[Stored data]
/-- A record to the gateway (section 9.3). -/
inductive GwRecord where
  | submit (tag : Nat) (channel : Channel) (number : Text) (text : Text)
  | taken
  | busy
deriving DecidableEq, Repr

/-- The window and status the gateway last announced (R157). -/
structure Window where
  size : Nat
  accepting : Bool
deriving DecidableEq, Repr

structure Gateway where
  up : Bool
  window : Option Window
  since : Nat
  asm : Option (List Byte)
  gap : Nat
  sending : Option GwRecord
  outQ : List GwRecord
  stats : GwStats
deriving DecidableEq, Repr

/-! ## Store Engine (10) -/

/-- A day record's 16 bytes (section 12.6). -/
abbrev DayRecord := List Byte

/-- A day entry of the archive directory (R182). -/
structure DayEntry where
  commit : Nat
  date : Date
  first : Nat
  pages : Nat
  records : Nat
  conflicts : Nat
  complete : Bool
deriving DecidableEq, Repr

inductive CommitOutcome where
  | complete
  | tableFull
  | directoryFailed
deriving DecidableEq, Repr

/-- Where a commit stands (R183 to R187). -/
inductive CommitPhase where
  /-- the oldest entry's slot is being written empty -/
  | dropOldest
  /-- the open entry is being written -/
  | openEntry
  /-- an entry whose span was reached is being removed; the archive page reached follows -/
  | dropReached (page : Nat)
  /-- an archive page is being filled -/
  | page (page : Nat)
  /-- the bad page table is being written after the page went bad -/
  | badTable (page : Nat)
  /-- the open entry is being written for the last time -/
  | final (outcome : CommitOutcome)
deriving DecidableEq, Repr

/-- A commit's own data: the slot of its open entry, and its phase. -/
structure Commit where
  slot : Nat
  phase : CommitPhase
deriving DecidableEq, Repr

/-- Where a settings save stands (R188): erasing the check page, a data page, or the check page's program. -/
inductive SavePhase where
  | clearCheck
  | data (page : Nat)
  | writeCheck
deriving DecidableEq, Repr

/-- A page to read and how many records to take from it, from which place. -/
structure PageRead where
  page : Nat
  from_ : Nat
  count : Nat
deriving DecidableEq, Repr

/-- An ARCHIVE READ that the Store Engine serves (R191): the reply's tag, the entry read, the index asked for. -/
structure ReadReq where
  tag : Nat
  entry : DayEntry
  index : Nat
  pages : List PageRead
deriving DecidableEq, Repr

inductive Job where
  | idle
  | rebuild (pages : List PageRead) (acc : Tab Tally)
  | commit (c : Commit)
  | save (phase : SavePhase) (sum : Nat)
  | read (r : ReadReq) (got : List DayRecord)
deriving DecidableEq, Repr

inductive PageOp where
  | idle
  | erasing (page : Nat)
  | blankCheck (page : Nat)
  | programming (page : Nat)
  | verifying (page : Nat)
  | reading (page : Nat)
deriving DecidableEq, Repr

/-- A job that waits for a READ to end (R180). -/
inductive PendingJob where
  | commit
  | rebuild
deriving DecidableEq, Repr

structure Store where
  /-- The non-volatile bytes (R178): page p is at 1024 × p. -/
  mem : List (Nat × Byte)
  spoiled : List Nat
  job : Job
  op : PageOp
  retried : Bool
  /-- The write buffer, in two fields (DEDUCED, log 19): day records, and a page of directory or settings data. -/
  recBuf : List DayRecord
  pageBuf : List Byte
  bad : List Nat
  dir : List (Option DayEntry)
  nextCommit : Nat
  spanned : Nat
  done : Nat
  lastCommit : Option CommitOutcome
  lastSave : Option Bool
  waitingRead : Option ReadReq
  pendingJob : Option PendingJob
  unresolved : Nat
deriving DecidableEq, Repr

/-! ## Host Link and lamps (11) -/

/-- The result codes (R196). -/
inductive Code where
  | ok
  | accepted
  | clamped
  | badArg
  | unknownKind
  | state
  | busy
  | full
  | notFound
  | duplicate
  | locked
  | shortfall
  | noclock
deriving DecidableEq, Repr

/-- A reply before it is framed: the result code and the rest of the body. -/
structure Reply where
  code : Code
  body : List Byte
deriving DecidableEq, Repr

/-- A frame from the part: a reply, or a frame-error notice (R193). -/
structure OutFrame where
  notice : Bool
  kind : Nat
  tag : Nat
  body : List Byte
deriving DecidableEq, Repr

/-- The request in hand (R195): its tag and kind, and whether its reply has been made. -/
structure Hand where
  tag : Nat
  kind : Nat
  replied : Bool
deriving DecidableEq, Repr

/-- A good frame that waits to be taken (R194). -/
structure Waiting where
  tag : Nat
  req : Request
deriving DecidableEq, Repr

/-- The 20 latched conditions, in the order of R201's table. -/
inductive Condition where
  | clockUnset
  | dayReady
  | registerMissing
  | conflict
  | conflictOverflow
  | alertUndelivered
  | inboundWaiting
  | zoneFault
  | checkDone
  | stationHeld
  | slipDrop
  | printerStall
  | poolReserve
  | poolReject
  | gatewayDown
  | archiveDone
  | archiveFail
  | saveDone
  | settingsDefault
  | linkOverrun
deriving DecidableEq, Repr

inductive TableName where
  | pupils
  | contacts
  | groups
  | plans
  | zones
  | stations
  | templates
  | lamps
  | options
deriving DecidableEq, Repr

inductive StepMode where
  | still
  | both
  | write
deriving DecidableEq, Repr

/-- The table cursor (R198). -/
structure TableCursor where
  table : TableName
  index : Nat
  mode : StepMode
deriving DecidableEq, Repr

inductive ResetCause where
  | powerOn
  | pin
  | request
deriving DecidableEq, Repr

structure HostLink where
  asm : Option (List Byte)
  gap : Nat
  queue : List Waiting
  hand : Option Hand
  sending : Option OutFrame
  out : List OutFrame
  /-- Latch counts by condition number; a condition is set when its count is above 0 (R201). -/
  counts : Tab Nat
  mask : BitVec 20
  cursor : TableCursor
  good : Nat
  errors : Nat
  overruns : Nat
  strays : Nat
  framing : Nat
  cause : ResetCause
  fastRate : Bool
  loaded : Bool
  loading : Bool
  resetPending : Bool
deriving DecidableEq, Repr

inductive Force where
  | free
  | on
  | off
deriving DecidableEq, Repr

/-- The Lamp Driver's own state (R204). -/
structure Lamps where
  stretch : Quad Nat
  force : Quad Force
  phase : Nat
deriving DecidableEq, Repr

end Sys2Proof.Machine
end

## Work instructions
Your job is to copy all the records exactly.

## Answer box
/-- A record to the gateway (section 9.3). -/
inductive GwRecord where
  | submit (tag : Nat) (channel : Channel) (number : Text) (text : Text)
  | taken
  | busy
deriving DecidableEq, Repr

/-- The window and status the gateway last announced (R157). -/
structure Window where
  size : Nat
  accepting : Bool
deriving DecidableEq, Repr

structure Gateway where
  up : Bool
  window : Option Window
  since : Nat
  asm : Option (List Byte)
  gap : Nat
  sending : Option GwRecord
  outQ : List GwRecord
  stats : GwStats
deriving DecidableEq, Repr

/-! ## Store Engine (10) -/

/-- A day record's 16 bytes (section 12.6). -/
abbrev DayRecord := List Byte

/-- A day entry of the archive directory (R182). -/
structure DayEntry where
  commit : Nat
  date : Date
  first : Nat
  pages : Nat
  records : Nat
  conflicts : Nat
  complete : Bool
deriving DecidableEq, Repr

inductive CommitOutcome where
  | complete
  | tableFull
  | directoryFailed
deriving DecidableEq, Repr

/-- Where a commit stands (R183 to R187). -/
inductive CommitPhase where
  /-- the oldest entry's slot is being written empty -/
  | dropOldest
  /-- the open entry is being written -/
  | openEntry
  /-- an entry whose span was reached is being removed; the archive page reached follows -/
  | dropReached (page : Nat)
  /-- an archive page is being filled -/
  | page (page : Nat)
  /-- the bad page table is being written after the page went bad -/
  | badTable (page : Nat)
  /-- the open entry is being written for the last time -/
  | final (outcome : CommitOutcome)
deriving DecidableEq, Repr

/-- A commit's own data: the slot of its open entry, and its phase. -/
structure Commit where
  slot : Nat
  phase : CommitPhase
deriving DecidableEq, Repr

/-- Where a settings save stands (R188): erasing the check page, a data page, or the check page's program. -/
inductive SavePhase where
  | clearCheck
  | data (page : Nat)
  | writeCheck
deriving DecidableEq, Repr

/-- A page to read and how many records to take from it, from which place. -/
structure PageRead where
  page : Nat
  from_ : Nat
  count : Nat
deriving DecidableEq, Repr

/-- An ARCHIVE READ that the Store Engine serves (R191): the reply's tag, the entry read, the index asked for. -/
structure ReadReq where
  tag : Nat
  entry : DayEntry
  index : Nat
  pages : List PageRead
deriving DecidableEq, Repr

inductive Job where
  | idle
  | rebuild (pages : List PageRead) (acc : Tab Tally)
  | commit (c : Commit)
  | save (phase : SavePhase) (sum : Nat)
  | read (r : ReadReq) (got : List DayRecord)
deriving DecidableEq, Repr

inductive PageOp where
  | idle
  | erasing (page : Nat)
  | blankCheck (page : Nat)
  | programming (page : Nat)
  | verifying (page : Nat)
  | reading (page : Nat)
deriving DecidableEq, Repr

/-- A job that waits for a READ to end (R180). -/
inductive PendingJob where
  | commit
  | rebuild
deriving DecidableEq, Repr

structure Store where
  /-- The non-volatile bytes (R178): page p is at 1024 × p. -/
  mem : List (Nat × Byte)
  spoiled : List Nat
  job : Job
  op : PageOp
  retried : Bool
  /-- The write buffer, in two fields (DEDUCED, log 19): day records, and a page of directory or settings data. -/
  recBuf : List DayRecord
  pageBuf : List Byte
  bad : List Nat
  dir : List (Option DayEntry)
  nextCommit : Nat
  spanned : Nat
  done : Nat
  lastCommit : Option CommitOutcome
  lastSave : Option Bool
  waitingRead : Option ReadReq
  pendingJob : Option PendingJob
  unresolved : Nat
deriving DecidableEq, Repr

/-! ## Host Link and lamps (11) -/

/-- The result codes (R196). -/
inductive Code where
  | ok
  | accepted
  | clamped
  | badArg
  | unknownKind
  | state
  | busy
  | full
  | notFound
  | duplicate
  | locked
  | shortfall
  | noclock
deriving DecidableEq, Repr

/-- A reply before it is framed: the result code and the rest of the body. -/
structure Reply where
  code : Code
  body : List Byte
deriving DecidableEq, Repr

/-- A frame from the part: a reply, or a frame-error notice (R193). -/
structure OutFrame where
  notice : Bool
  kind : Nat
  tag : Nat
  body : List Byte
deriving DecidableEq, Repr

/-- The request in hand (R195): its tag and kind, and whether its reply has been made. -/
structure Hand where
  tag : Nat
  kind : Nat
  replied : Bool
deriving DecidableEq, Repr

/-- A good frame that waits to be taken (R194). -/
structure Waiting where
  tag : Nat
  req : Request
deriving DecidableEq, Repr

/-- The 20 latched conditions, in the order of R201's table. -/
inductive Condition where
  | clockUnset
  | dayReady
  | registerMissing
  | conflict
  | conflictOverflow
  | alertUndelivered
  | inboundWaiting
  | zoneFault
  | checkDone
  | stationHeld
  | slipDrop
  | printerStall
  | poolReserve
  | poolReject
  | gatewayDown
  | archiveDone
  | archiveFail
  | saveDone
  | settingsDefault
  | linkOverrun
deriving DecidableEq, Repr

inductive TableName where
  | pupils
  | contacts
  | groups
  | plans
  | zones
  | stations
  | templates
  | lamps
  | options
deriving DecidableEq, Repr

inductive StepMode where
  | still
  | both
  | write
deriving DecidableEq, Repr

/-- The table cursor (R198). -/
structure TableCursor where
  table : TableName
  index : Nat
  mode : StepMode
deriving DecidableEq, Repr

inductive ResetCause where
  | powerOn
  | pin
  | request
deriving DecidableEq, Repr

structure HostLink where
  asm : Option (List Byte)
  gap : Nat
  queue : List Waiting
  hand : Option Hand
  sending : Option OutFrame
  out : List OutFrame
  /-- Latch counts by condition number; a condition is set when its count is above 0 (R201). -/
  counts : Tab Nat
  mask : BitVec 20
  cursor : TableCursor
  good : Nat
  errors : Nat
  overruns : Nat
  strays : Nat
  framing : Nat
  cause : ResetCause
  fastRate : Bool
  loaded : Bool
  loading : Bool
  resetPending : Bool
deriving DecidableEq, Repr

inductive Force where
  | free
  | on
  | off
deriving DecidableEq, Repr

/-- The Lamp Driver's own state (R204). -/
structure Lamps where
  stretch : Quad Nat
  force : Quad Force
  phase : Nat
deriving DecidableEq, Repr

end Sys2Proof.Machine
end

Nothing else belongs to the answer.